— MATERIAL FOR THIS EXERCISE —
────────────────────
-- ==== Sys2Proof/Laws/FootServo.lean ====
section
/-! SUPPORT. What the operations of Machine/Servo.lean may write, and that they leave everything else as it was. -/

namespace Sys2Proof.Laws

open Sys2Proof.Machine

def foot_advanceTheta : List Spot := spots [foot_modServo] [.f .CIRQ_ANGLE_THETA]

@[simp] theorem it_advanceTheta {iq : Item} (s : State) (n : Nat) (hq : iq.off foot_advanceTheta = true) : itm iq (State.advanceTheta s n).1 = itm iq s := by
  delta foot_advanceTheta at hq
  simp only [off_spots, off_cons_cons, off_nil, List.all_cons, List.all_nil, Bool.and_true, Bool.and_eq_true] at hq
  simp [hq, State.advanceTheta]

def foot_injSample : List Spot := spots [foot_modCirq, foot_endInj] [.f .CIRQ_INJ_STAT_STEP]

@[simp] theorem it_injSample {iq : Item} (s : State) (n : Nat) (hq : iq.off foot_injSample = true) : itm iq (State.injSample s n).1 = itm iq s := by
  delta foot_injSample at hq
  simp only [off_spots, off_cons_cons, off_nil, List.all_cons, List.all_nil, Bool.and_true, Bool.and_eq_true] at hq
  simp only [State.injSample]
  (repeat' split) <;> simp [hq]

def foot_freePoint : List Spot := [.p .free]

@[simp] theorem it_freePoint {iq : Item} (s : State) (hq : iq.off foot_freePoint = true) : itm iq (State.freePoint s).1 = itm iq s := by
  delta foot_freePoint at hq
  simp [hq, State.freePoint]

def foot_padPoints : List Spot := spots [foot_freePoint] []

@[simp] theorem it_padPoints {iq : Item} (k : Nat) (s : State) (l : List (List Int × Bool)) (hq : iq.off foot_padPoints = true) : itm iq (State.padPoints k s l).1 = itm iq s := by
  delta foot_padPoints at hq
  simp only [off_spots, off_cons_cons, off_nil, List.all_cons, List.all_nil, Bool.and_true, Bool.and_eq_true] at hq
  induction k generalizing s l with
  | zero => rfl
  | succ k ih => unfold State.padPoints; rw [ih]; simp [hq]

def foot_capSample : List Spot := spots [foot_modCap, foot_endCap, foot_padPoints] [.f .CIRQ_CAP_STAT_ARMED, .f .CIRQ_CAP_STAT_TRIGGERED, .f .CIRQ_CAP_TRIG_LO_TIME_NS,
  .f .CIRQ_CAP_TRIG_HI_TIME_NS, .f .CIRQ_CAP_STAT_COUNT]

@[simp] theorem it_capSample {iq : Item} (s : State) (n : Nat) (x : UpSlot) (tew g : Int) (held : Bool) (hq : iq.off foot_capSample = true) : itm iq (State.capSample s n x tew g held) = itm iq s := by
  delta foot_capSample at hq
  simp only [off_spots, off_cons_cons, off_nil, List.all_cons, List.all_nil, Bool.and_true, Bool.and_eq_true] at hq
  simp [hq, State.capSample]

def foot_sledMove : List Spot := spots [foot_modSled] [.f .MECH_SLED_POS_POS, .f .MECH_SLED_STAT_MOVING, .f .MECH_SLED_STAT_OUTSIDE, .f .MECH_SLED_STAT_HOLDING,
  .f .MECH_SLED_STAT_CLIP_IN, .f .MECH_SLED_STAT_CLIP_OUT, .f .MECH_SLED_STAT_CLIPS]
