@[simp] theorem it_identify {iq : Item} (s : State) (p : Nat) (i : DropIdent) (hq : iq.off foot_identify = true) : itm iq (State.identify s p i) = itm iq s := by
  delta foot_identify at hq
  simp only [off_spots, off_cons_cons, off_nil, List.all_cons, List.all_nil, Bool.and_true, Bool.and_eq_true] at hq
  simp [hq, State.identify]

def foot_startTraining : List Spot := spots [foot_modPort, foot_portStep, foot_requestLink, foot_modDrop] [.f .PEN_DROP_PRESENT, .f .PEN_DROP_DSTATE,
  .f .PEN_DROP_MGMT_OK, .f .PEN_STATUS_LOCK]

@[simp] theorem it_startTraining {iq : Item} (s : State) (p : Nat) (hq : iq.off foot_startTraining = true) : itm iq (State.startTraining s p) = itm iq s := by
  delta foot_startTraining at hq
  simp only [off_spots, off_cons_cons, off_nil, List.all_cons, List.all_nil, Bool.and_true, Bool.and_eq_true] at hq
  simp [hq, State.startTraining]

def foot_failTraining : List Spot := spots [foot_logEntry, foot_portStep, foot_returnLink, foot_dropLost] [.f .PEN_STATUS_FAIL_CAUSE, .f .PEN_STATUS_LOCK,
  .f .PEN_EVENT_TRAIN_FAIL, .f .PEN_CNT_TRAIN_FAILS]

@[simp] theorem it_failTraining {iq : Item} (s : State) (p cause : Nat) (hq : iq.off foot_failTraining = true) : itm iq (State.failTraining s p cause) = itm iq s := by
  delta foot_failTraining at hq
  simp only [off_spots, off_cons_cons, off_nil, List.all_cons, List.all_nil, Bool.and_true, Bool.and_eq_true] at hq
  simp [hq, State.failTraining]

def foot_pairFault : List Spot := spots [foot_logEntry] [.f .PEN_EVENT_LANE_FAULT]

@[simp] theorem it_pairFault {iq : Item} (s : State) (p : Nat) (hq : iq.off foot_pairFault = true) : itm iq (State.pairFault s p) = itm iq s := by
  delta foot_pairFault at hq
  simp only [off_spots, off_cons_cons, off_nil, List.all_cons, List.all_nil, Bool.and_true, Bool.and_eq_true] at hq
  simp [hq, State.pairFault]

def foot_setLoop : List Spot := spots [foot_renewArrivals] [.f .PEN_TIMING_LOOP_NS, .f .PEN_TIMING_ACT_OFS]

@[simp] theorem it_setLoop {iq : Item} (s : State) (p ns : Nat) (hq : iq.off foot_setLoop = true) : itm iq (State.setLoop s p ns) = itm iq s := by
  delta foot_setLoop at hq
  simp only [off_spots, off_cons_cons, off_nil, List.all_cons, List.all_nil, Bool.and_true, Bool.and_eq_true] at hq
  simp [hq, State.setLoop]

def foot_runFrames : List Spot := spots [foot_modPort, foot_flushMgmt] [.f .PEN_STATUS_PSTATE, .f .PEN_STATUS_LOCK]

@[simp] theorem it_runFrames {iq : Item} (s : State) (p : Nat) (hq : iq.off foot_runFrames = true) : itm iq (State.runFrames s p) = itm iq s := by
  delta foot_runFrames at hq
  simp only [off_spots, off_cons_cons, off_nil, List.all_cons, List.all_nil, Bool.and_true, Bool.and_eq_true] at hq
  simp [hq, State.runFrames]

def foot_execTrainStepDone : List Spot := spots [foot_portStep, foot_fin, foot_bfwReturn, foot_identify, foot_failTraining, foot_pairFault, foot_setLoop,
  foot_runFrames] [.f .PEN_LANE_UP0, .f .PEN_LANE_UP1, .f .PEN_LANE_DN0, .f .PEN_LANE_DN1, .f .PEN_STATUS_LMODE, .f .PEN_LANE_UP_POL, .f .PEN_LANE_UP_SWAP,
  .f .PEN_STATUS_LOCK, .f .PEN_TIMING_LOOP_NS, .f .PEN_LANE_DN_POL, .f .PEN_LANE_DN_SWAP, .r .PEN_FANOUT, .f .PEN_STATUS_FANOUT, .f .PEN_FANOUT_FW_VER,
  .f .PEN_FANOUT_MAX_VER, .f .PEN_FANOUT_PRESENT, .f .PEN_EVENT_TRAINED, .f .PEN_CNT_TRAIN_TRAINS, .f .PEN_STATUS_FAIL_CAUSE, .f .PEN_EVENT_LP_EXIT]
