-- ==== Sys2Proof/Laws/FootChannel.lean ====
section
/-! SUPPORT. What the operations of Machine/Channel.lean may write, and that they leave everything else as it was. -/

namespace Sys2Proof.Laws

open Sys2Proof.Machine

def foot_setTap : List Spot := [.r .FIRN_TAP]

@[simp] theorem it_setTap {iq : Item} (s : State) (f t : Nat) (v : Int) (hq : iq.off foot_setTap = true) : itm iq (State.setTap s f t v) = itm iq s := by
  delta foot_setTap at hq
  simp [hq, State.setTap]

end Sys2Proof.Laws
end

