-- ==== Sys2Proof/Laws/FootStateCmds.lean ====
section
/-! SUPPORT. What the operations of Machine/StateCmds.lean may write, and that they leave everything else as it was. -/

namespace Sys2Proof.Laws

open Sys2Proof.Machine

def foot_loadRecords : List Spot := spots [foot_modProfiles, foot_modCal, foot_putCal, foot_foreignCal] []

@[simp] theorem it_loadRecords {iq : Item} (s : State) (n : Nat) (i : MountInfo) (hq : iq.off foot_loadRecords = true) : itm iq (State.loadRecords s n i) = itm iq s := by
  delta foot_loadRecords at hq
  simp only [off_spots, off_cons_cons, off_nil, List.all_cons, List.all_nil, Bool.and_true, Bool.and_eq_true] at hq
  unfold State.loadRecords
  dsimp only
  rw [it_forEach, it_forEach]
  · intro t p; simp [hq]
  · intro t c; (repeat' split) <;> simp [hq]

def foot_joinSet : List Spot := spots [foot_modSet] []

@[simp] theorem it_joinSet {iq : Item} (s : State) (n : Nat) (hq : iq.off foot_joinSet = true) : itm iq (State.joinSet s n) = itm iq s := by
  delta foot_joinSet at hq
  simp only [off_spots, off_cons_cons, off_nil, List.all_cons, List.all_nil, Bool.and_true, Bool.and_eq_true] at hq
  simp only [State.joinSet]
  (repeat' split) <;> simp [hq]

def foot_mountDone : List Spot := spots [foot_emit, foot_modMech, foot_modCals, foot_complete] [.f .MECH_COUNT_MOUNTS]

@[simp] theorem it_mountDone {iq : Item} (s : State) (n : Nat) (c : Option Ctx) (dma : Dma) (hq : iq.off foot_mountDone = true) : itm iq (State.mountDone s n c dma) = itm iq s := by
  delta foot_mountDone at hq
  simp only [off_spots, off_cons_cons, off_nil, List.all_cons, List.all_nil, Bool.and_true, Bool.and_eq_true] at hq
  simp only [State.mountDone]
  (repeat' split) <;> simp [hq]

def foot_setMounted : List Spot := spots [foot_modMech, foot_watchSets, foot_endRun, foot_joinSet] [.f .MECH_STATE_MOUNTED]

@[simp] theorem it_setMounted {iq : Item} (s : State) (n : Nat) (hq : iq.off foot_setMounted = true) : itm iq (State.setMounted s n) = itm iq s := by
  delta foot_setMounted at hq
  simp only [off_spots, off_cons_cons, off_nil, List.all_cons, List.all_nil, Bool.and_true, Bool.and_eq_true] at hq
  simp [hq, State.setMounted]

def foot_mountFails : List Spot := spots [foot_modMech, foot_complete, foot_clearMount, foot_startSpinDown] [.r .MECH_DISC, .f .MECH_DISC_MEDIA]

@[simp] theorem it_mountFails {iq : Item} (s : State) (n media st : Nat) (c : Option Ctx) (hq : iq.off foot_mountFails = true) : itm iq (State.mountFails s n media st c) = itm iq s := by
  delta foot_mountFails at hq
  simp only [off_spots, off_cons_cons, off_nil, List.all_cons, List.all_nil, Bool.and_true, Bool.and_eq_true] at hq
  simp only [State.mountFails]
  (repeat' split) <;> simp [hq]

def foot_readDisc : List Spot := spots [foot_modMech, foot_modDisc, foot_clearMount, foot_loadProfile, foot_startLearning, foot_loadRecords, foot_mountFails] [.r .MECH_DISC,
  .f .MECH_DISC_MEDIA, .f .MECH_DISC_LAYERS, .f .MECH_DISC_SEALED]

@[simp] theorem it_readDisc {iq : Item} (s : State) (n : Nat) (i : MountInfo) (c : Option Ctx) (hq : iq.off foot_readDisc = true) : itm iq (State.readDisc s n i c) = itm iq s := by
  delta foot_readDisc at hq
  simp only [off_spots, off_cons_cons, off_nil, List.all_cons, List.all_nil, Bool.and_true, Bool.and_eq_true] at hq
  simp only [State.readDisc]
  (repeat' split) <;> simp [hq]

def foot_mountStep : List Spot := spots [foot_askLane, foot_wantSpin, foot_acquireAgain, foot_mountDone, foot_setMounted, foot_readDisc] []

@[simp] theorem it_mountStep {iq : Item} (s : State) (n : Nat) (info : Option MountInfo) (c : Option Ctx) (dma : Dma) (hq : iq.off foot_mountStep = true) : itm iq (State.mountStep s n info c dma) = itm iq s := by
  delta foot_mountStep at hq
  simp only [off_spots, off_cons_cons, off_nil, List.all_cons, List.all_nil, Bool.and_true, Bool.and_eq_true] at hq
  simp only [State.mountStep]
  (repeat' split) <;> simp [hq]

def foot_leaveFault : List Spot := spots [foot_clearFault] []

@[simp] theorem it_leaveFault {iq : Item} (s : State) (n : Nat) (hq : iq.off foot_leaveFault = true) : itm iq (State.leaveFault s n) = itm iq s := by
  delta foot_leaveFault at hq
  simp only [off_spots, off_cons_cons, off_nil, List.all_cons, List.all_nil, Bool.and_true, Bool.and_eq_true] at hq
  simp [hq, State.leaveFault]

def foot_runCtx : List Spot := spots [foot_modCtx, foot_dropHint] []

@[simp] theorem it_runCtx {iq : Item} (s : State) (c : Ctx) (hq : iq.off foot_runCtx = true) : itm iq (State.runCtx s c) = itm iq s := by
  delta foot_runCtx at hq
  simp only [off_spots, off_cons_cons, off_nil, List.all_cons, List.all_nil, Bool.and_true, Bool.and_eq_true] at hq
  simp [hq, State.runCtx]

def foot_execMount : List Spot := spots [foot_fin, foot_cutCmd, foot_mountStep, foot_leaveFault, foot_runCtx] []

theorem it_execMount {iq : Item} (fn : FnIx) (tag : Nat) (info : Option MountInfo) (dma : Dma) (s : State) (hq : iq.off foot_execMount = true) : itOut iq (execMount fn tag info dma s) s := by
  delta foot_execMount at hq
  simp only [off_spots, off_cons_cons, off_nil, List.all_cons, List.all_nil, Bool.and_true, Bool.and_eq_true] at hq
  simp only [execMount]
  (repeat' split) <;> simp [hq]

def foot_writeCkpt : List Spot := spots [foot_emit, foot_modDisc] []

@[simp] theorem it_writeCkpt {iq : Item} (s : State) (n : Nat) (hq : iq.off foot_writeCkpt = true) : itm iq (State.writeCkpt s n) = itm iq s := by
  delta foot_writeCkpt at hq
  simp only [off_spots, off_cons_cons, off_nil, List.all_cons, List.all_nil, Bool.and_true, Bool.and_eq_true] at hq
  simp [hq, State.writeCkpt]

def foot_writeProf : List Spot := spots [foot_emit, foot_modProfiles, foot_modDisc] []

@[simp] theorem it_writeProf {iq : Item} (s : State) (n : Nat) (hq : iq.off foot_writeProf = true) : itm iq (State.writeProf s n) = itm iq s := by
  delta foot_writeProf at hq
  simp only [off_spots, off_cons_cons, off_nil, List.all_cons, List.all_nil, Bool.and_true, Bool.and_eq_true] at hq
  simp [hq, State.writeProf]

def foot_unmountActive : List Spot := spots [foot_beginMove, foot_endMove, foot_askLane, foot_startSpinDown, foot_askWrite, foot_endRun, foot_writeCkpt,
  foot_writeProf] []

@[simp] theorem it_unmountActive {iq : Item} (s0 : State) (n target : Nat) (hq : iq.off foot_unmountActive = true) : itm iq (State.unmountActive s0 n target) = itm iq s0 := by
  delta foot_unmountActive at hq
  simp only [off_spots, off_cons_cons, off_nil, List.all_cons, List.all_nil, Bool.and_true, Bool.and_eq_true] at hq
  unfold State.unmountActive
  extract_lets s1 t
  have k1 : itm iq s1 = itm iq s0 := by
    simp only [s1]
    (repeat' split) <;> simp [hq]
  clear_value s1
  split
  · simp [hq, k1]
  · have k2 : itm iq t = itm iq s0 := by simp [hq, t, k1]
    clear_value t
    split
    · exact k2
    · split <;> (rename_i h; have k := (it_fst h (it_askWrite (iq := iq) _ _ _ _ (by simp [hq]))).trans k2)
      · exact k
      · simp [hq, k]
      · dsimp only
        (repeat' split) <;> simp [hq, k]

def foot_unmountStep : List Spot := spots [foot_enterState, foot_beginMove, foot_endMove, foot_clearMount, foot_askTray, foot_completeState, foot_unmountActive] []

@[simp] theorem it_unmountStep {iq : Item} (s : State) (n target : Nat) (hq : iq.off foot_unmountStep = true) : itm iq (State.unmountStep s n target) = itm iq s := by
  delta foot_unmountStep at hq
  simp only [off_spots, off_cons_cons, off_nil, List.all_cons, List.all_nil, Bool.and_true, Bool.and_eq_true] at hq
  simp [hq, State.unmountStep]

def foot_takeOver : List Spot := spots [foot_cancelSpinDown] []

@[simp] theorem it_takeOver {iq : Item} (s : State) (n : Nat) (hq : iq.off foot_takeOver = true) : itm iq (State.takeOver s n) = itm iq s := by
  delta foot_takeOver at hq
  simp only [off_spots, off_cons_cons, off_nil, List.all_cons, List.all_nil, Bool.and_true, Bool.and_eq_true] at hq
  simp [hq, State.takeOver]

def foot_unmountCmd : List Spot := spots [foot_fin, foot_cutCmd, foot_leaveFault, foot_runCtx, foot_unmountStep, foot_takeOver] []

theorem it_unmountCmd {iq : Item} (s : State) (fn tag op target : Nat) (done : Nat → Bool) (hq : iq.off foot_unmountCmd = true) : itOut iq (State.unmountCmd s fn tag op target done) s := by
  delta foot_unmountCmd at hq
  simp only [off_spots, off_cons_cons, off_nil, List.all_cons, List.all_nil, Bool.and_true, Bool.and_eq_true] at hq
  simp only [State.unmountCmd]
  (repeat' split) <;> simp [hq]

def foot_execUnmount : List Spot := spots [foot_unmountCmd] []

theorem it_execUnmount {iq : Item} (fn : FnIx) (tag : Nat) (s : State) (hq : iq.off foot_execUnmount = true) : itOut iq (execUnmount fn tag s) s := by
  delta foot_execUnmount at hq
  simp only [off_spots, off_cons_cons, off_nil, List.all_cons, List.all_nil, Bool.and_true, Bool.and_eq_true] at hq
  exact it_unmountCmd _ _ _ _ _ _ (by simp [hq])

def foot_execEject : List Spot := spots [foot_unmountCmd] []

theorem it_execEject {iq : Item} (fn : FnIx) (tag : Nat) (s : State) (hq : iq.off foot_execEject = true) : itOut iq (execEject fn tag s) s := by
  delta foot_execEject at hq
  simp only [off_spots, off_cons_cons, off_nil, List.all_cons, List.all_nil, Bool.and_true, Bool.and_eq_true] at hq
  exact it_unmountCmd _ _ _ _ _ _ (by simp [hq])

def foot_execLoad : List Spot := spots [foot_fin, foot_beginMove, foot_cutCmd, foot_askTray, foot_leaveFault, foot_runCtx] []

theorem it_execLoad {iq : Item} (fn : FnIx) (tag : Nat) (s : State) (hq : iq.off foot_execLoad = true) : itOut iq (execLoad fn tag s) s := by
  delta foot_execLoad at hq
  simp only [off_spots, off_cons_cons, off_nil, List.all_cons, List.all_nil, Bool.and_true, Bool.and_eq_true] at hq
  simp only [execLoad]
  (repeat' split) <;> simp [hq]

end Sys2Proof.Laws
end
────────────────────
Using the material above, find each line that holds "have" and copy that line.

  have k1 : itm iq s1 = itm iq s0 := by
  · have k2 : itm iq t = itm iq s0 := by simp [hq, t, k1]
    · split <;> (rename_i h; have k := (it_fst h (it_askWrite (iq := iq) _ _ _ _ (by simp [hq]))).trans k2)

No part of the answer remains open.